**What this task involves**. Your response should contain each line of the data that includes "Machine".

Dataset entries

-- ==== Sys2Proof/Machine/TransTables.lean ====
section
/-!
DEFINITION. TransTables.lean: the constants of R151 to R154 and R201, each the binary64 encoding nearest the stated real
number, ties to even. They were computed from those real numbers at 420 bits.
-/
namespace Sys2Proof.Machine

/-- R152: tx_j, 2^(j/32). -/
def tabTx : List Nat :=
  [0x3FF0000000000000, 0x3FF059B0D3158574, 0x3FF0B5586CF9890F, 0x3FF11301D0125B51,
   0x3FF172B83C7D517B, 0x3FF1D4873168B9AA, 0x3FF2387A6E756238, 0x3FF29E9DF51FDEE1,
   0x3FF306FE0A31B715, 0x3FF371A7373AA9CB, 0x3FF3DEA64C123422, 0x3FF44E086061892D,
   0x3FF4BFDAD5362A27, 0x3FF5342B569D4F82, 0x3FF5AB07DD485429, 0x3FF6247EB03A5585,
   0x3FF6A09E667F3BCD, 0x3FF71F75E8EC5F74, 0x3FF7A11473EB0187, 0x3FF82589994CCE13,
   0x3FF8ACE5422AA0DB, 0x3FF93737B0CDC5E5, 0x3FF9C49182A3F090, 0x3FFA5503B23E255D,
   0x3FFAE89F995AD3AD, 0x3FFB7F76F2FB5E47, 0x3FFC199BDD85529C, 0x3FFCB720DCEF9069,
   0x3FFD5818DCFBA487, 0x3FFDFC97337B9B5F, 0x3FFEA4AFA2A490DA, 0x3FFF50765B6E4540]

/-- R152: p_n, (ln 2)^n / n!, n = 1 to 5. -/
def tabP : List Nat :=
  [0x3FE62E42FEFA39EF, 0x3FCEBFBDFF82C58F, 0x3FAC6B08D704A0C0, 0x3F83B2AB6FBA4E77,
   0x3F55D87FE78A6731]

/-- R153: rc_j, 1/(1 + j/64). (part 0) -/
def tabRc0 : List Nat :=
  [0x3FF0000000000000, 0x3FEF81F81F81F820, 0x3FEF07C1F07C1F08, 0x3FEE9131ABF0B767,
   0x3FEE1E1E1E1E1E1E, 0x3FEDAE6076B981DB, 0x3FED41D41D41D41D, 0x3FECD85689039B0B,
   0x3FEC71C71C71C71C, 0x3FEC0E070381C0E0, 0x3FEBACF914C1BAD0, 0x3FEB4E81B4E81B4F,
   0x3FEAF286BCA1AF28, 0x3FEA98EF606A63BE, 0x3FEA41A41A41A41A, 0x3FE9EC8E951033D9,
   0x3FE999999999999A, 0x3FE948B0FCD6E9E0, 0x3FE8F9C18F9C18FA, 0x3FE8ACB90F6BF3AA,
   0x3FE8618618618618, 0x3FE8181818181818, 0x3FE7D05F417D05F4, 0x3FE78A4C8178A4C8,
   0x3FE745D1745D1746, 0x3FE702E05C0B8170, 0x3FE6C16C16C16C17, 0x3FE6816816816817,
   0x3FE642C8590B2164, 0x3FE6058160581606, 0x3FE5C9882B931057, 0x3FE58ED2308158ED]

/-- R153: rc_j, 1/(1 + j/64). (part 1) -/
def tabRc1 : List Nat :=
  [0x3FE5555555555555, 0x3FE51D07EAE2F815, 0x3FE4E5E0A72F0539, 0x3FE4AFD6A052BF5B,
   0x3FE47AE147AE147B, 0x3FE446F86562D9FB, 0x3FE4141414141414, 0x3FE3E22CBCE4A902,
   0x3FE3B13B13B13B14, 0x3FE3813813813814, 0x3FE3521CFB2B78C1, 0x3FE323E34A2B10BF,
   0x3FE2F684BDA12F68, 0x3FE2C9FB4D812CA0, 0x3FE29E4129E4129E, 0x3FE27350B8812735,
   0x3FE2492492492492, 0x3FE21FB78121FB78, 0x3FE1F7047DC11F70, 0x3FE1CF06ADA2811D,
   0x3FE1A7B9611A7B96, 0x3FE1811811811812, 0x3FE15B1E5F75270D, 0x3FE135C81135C811,
   0x3FE1111111111111, 0x3FE0ECF56BE69C90, 0x3FE0C9714FBCDA3B, 0x3FE0A6810A6810A7,
   0x3FE0842108421084, 0x3FE0624DD2F1A9FC, 0x3FE0410410410410, 0x3FE0204081020408]

/-- R153: rc_j, 1/(1 + j/64). -/
def tabRc : List Nat := tabRc0 ++ tabRc1

/-- R153: lg_j, −log2(rc_j). (part 0) -/
def tabLg0 : List Nat :=
  [0x0000000000000000, 0x3F96E79685C2D212, 0x3FA6BAD3758EFD81, 0x3FB0EB389FA29F9D,
   0x3FB663F6FAC91318, 0x3FBBC84240ADABB9, 0x3FC08C588CDA79E5, 0x3FC32AE9E278AE19,
   0x3FC5C01A39FBD68B, 0x3FC84C2BD02F03B6, 0x3FCACF5E2DB4EC91, 0x3FCD49EE4C32596C,
   0x3FCFBC16B902680D, 0x3FD11307DAD30B74, 0x3FD24407AB0E073A, 0x3FD37124CEA4CDED,
   0x3FD49A784BCD1B8A, 0x3FD5C01A39FBD689, 0x3FD6E221CD9D0CDD, 0x3FD800A563161C53,
   0x3FD91BBA891F170A, 0x3FDA33760A7F6051, 0x3FDB47EBF73882A1, 0x3FDC592FAD295B57,
   0x3FDD6753E032EA0E, 0x3FDE726AA1E754D3, 0x3FDF7A8568CB06CE, 0x3FE03FDA8B97997E,
   0x3FE0C10500D63AA7, 0x3FE140C9FAA1E543, 0x3FE1BF311E95D00E, 0x3FE23C41D42727C8]

/-- R153: lg_j, −log2(rc_j). (part 1) -/
def tabLg1 : List Nat :=
  [0x3FE2B803473F7AD2, 0x3FE3327C6AB49CA7, 0x3FE3ABB3FAA02168, 0x3FE423B07E986AA8,
   0x3FE49A784BCD1B8B, 0x3FE510118708A8F9, 0x3FE5848226989D34, 0x3FE5F7CFF41E09B0,
   0x3FE66A008E4788CB, 0x3FE6DB196A761949, 0x3FE74B1FD64E0754, 0x3FE7BA18F93502E5,
   0x3FE82809D5BE7074, 0x3FE894F74B06EF8B, 0x3FE900E6160002CE, 0x3FE96BDAD2ACB5F6,
   0x3FE9D5D9FD5010B4, 0x3FEA3EE7F38E181F, 0x3FEAA708F58014D4, 0x3FEB0E4126BCC86C,
   0x3FEB74948F5532DA, 0x3FEBDA071CC67E6C, 0x3FEC3E9CA2E1A055, 0x3FECA258DCA93317,
   0x3FED053F6D260897, 0x3FED6753E032EA0F, 0x3FEDC899AB3FF56C, 0x3FEE29142E0E013F,
   0x3FEE88C6B3626A73, 0x3FEEE7B471B3A950, 0x3FEF45E08BCF0656, 0x3FEFA34E1177C234]

/-- R153: lg_j, −log2(rc_j). -/
def tabLg : List Nat := tabLg0 ++ tabLg1

/-- R153: q_n, (−1)^(n+1)/(n·ln 2), n = 1 to 7. -/
def tabQ : List Nat :=
  [0x3FF71547652B82FE, 0xBFE71547652B82FE, 0x3FDEC709DC3A03FD, 0xBFD71547652B82FE,
   0x3FD2776C50EF9BFE, 0xBFCEC709DC3A03FD, 0x3FCA61762A7ADED9]

/-- R154: erf coefficients a_(j,0) … a_(j,10), rows 0 to 7. -/
def tabErf0 : List (List Nat) :=
  [[0x3FB207D480E90658, 0x3FF1FBD27CDC72D3, 0xBFB1FBD27CDC72D3, 0xBFD7CA791FD8F7E7, 0x3FA1EFD545DE8A86, 0x3FBC532B7BBE615A,
   0xBF87DA7BCE15A3FC, 0xBF9AC35A97D212DF, 0x3F67CA8C4CC3AA58, 0x3F74A6890AE20829, 0xBF42FBB5BD5D79F3],
   [0x3FCAC45E37FE2526, 0x3FF16E2D7093CD8C, 0xBFCA254428DDB453, 0xBFD59B3DA8E1E176, 0x3FB988648FE88219, 0x3FB803427310D199,
   0xBFA09E7BCE5592C9, 0xBF9516B205318414, 0x3F8038D3F3A16B57, 0x3F6E19D52695AD58, 0xBF59542E7ED016BB],
   [0x3FD5DA9F415FF23F, 0x3FF05FD3ECBEC298, 0xBFD477C8E7EE733D, 0xBFD1917B60ACAB73, 0x3FC322A728D4ED12, 0x3FB04C50A9CD2C12,
   0xBFA7CE764EEDDD86, 0xBF868AAC5801171D, 0x3F862AA895F51CD3, 0x3F56C003C3CEDB0D, 0xBF6079502DBBB32A],
   [0x3FDDB081CE6E2A48, 0x3FEDD167C4CF9D2A, 0xBFDA173ACC35A985, 0xBFC889A80F4AD955, 0x3FC6C2EEA0D17B39, 0x3F9B0645438E5D17,
   0xBFAA3FD9FCBB6D6D, 0x3F2060B78C935B8E, 0x3F8678B51A9C4B0A, 0xBF51E03BFC8EEBB3, 0xBF5E653535CAAAB8],
   [0x3FE25B8A88B6DD7F, 0x3FEA5074E2157620, 0xBFDD9A837E5824E4, 0xBFB9C41D1D5FAE55, 0x3FC75BEBC1B18D1C, 0xBF86410AD9332666,
   0xBFA7DF8890B11FA7, 0x3F84A54816D3608A, 0x3F818F36EB18F3D7, 0xBF68D661C030E173, 0xBF53628EDE23DE1D],
   [0x3FE569243D2B3A9B, 0x3FE681FF24B4AB04, 0xBFDEF2BED2786B25, 0xBF8A4254557D722F, 0x3FC532415C267962, 0xBFA558B4C55A835C,
   0xBFA1B7AD5B777F1B, 0x3F91201D3BD0E758, 0x3F72995E3A88A890, 0xBF70294C3E93CDB0, 0xBF3159644A564E28],
   [0x3FE7FB9BFAED8078, 0x3FE2A8DCEDE3673B, 0xBFDE5267029187C0, 0x3FAFE0796BB9D05A, 0x3FC0FA23021AD0AC, 0xBFAFA21EBCA76761,
   0xBF931546D5C4EDB4, 0x3F937E5469EFB7A6, 0x3F2097966E2E87E3, 0xBF6E82AB020887A7, 0x3F4318270C11B2D8],
   [0x3FEA1551A16AAEAF, 0x3FDDFCA26F5BBF88, 0xBFDC1CD84866038F, 0x3FBE4C9975DA0987, 0x3FB747E31BF47AF3, 0xBFB1D1F00109E42A,
   0xBF647654175CEB42, 0x3F91A817C594B8CB, 0xBF6CB8ACD699CCA6, 0xBF657B72BF874DB6, 0x3F524493DCA8B643]]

**Solution**.
-- ==== Sys2Proof/Machine/TransTables.lean ====
namespace Sys2Proof.Machine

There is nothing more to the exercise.